Your assignment: Take every line in the entries that includes the word "vectors" and copy it.

Input data:
-- ==== Sys2Proof/Word.lean ====
section
/-! DEFINITION. The word of the block: 32 bits (table T5, XLEN and FMT), and the vectors of words the rules index from 0. -/
namespace Sys2Proof

/-- A command word, an operand register, or a sample in format FMT (IEEE 754 binary32): each is 32 bits wide
(rule R5, table T5; rules R60 and R61). -/
abbrev Word := BitVec 32

/-- The number of one instance of a unit class: the 8-bit field `INST` of a command word (rule R81). -/
abbrev InstNo := BitVec 8

/-- The vector `[f 0, f 1, ..., f (n-1)]` (rule R10: vectors are indexed from 0). -/
def vec {α : Type} (n : Nat) (f : Nat → α) : List α := (List.range n).map f

end Sys2Proof
end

Your response:
/-! DEFINITION. The word of the block: 32 bits (table T5, XLEN and FMT), and the vectors of words the rules index from 0. -/
/-- The vector `[f 0, f 1, ..., f (n-1)]` (rule R10: vectors are indexed from 0). -/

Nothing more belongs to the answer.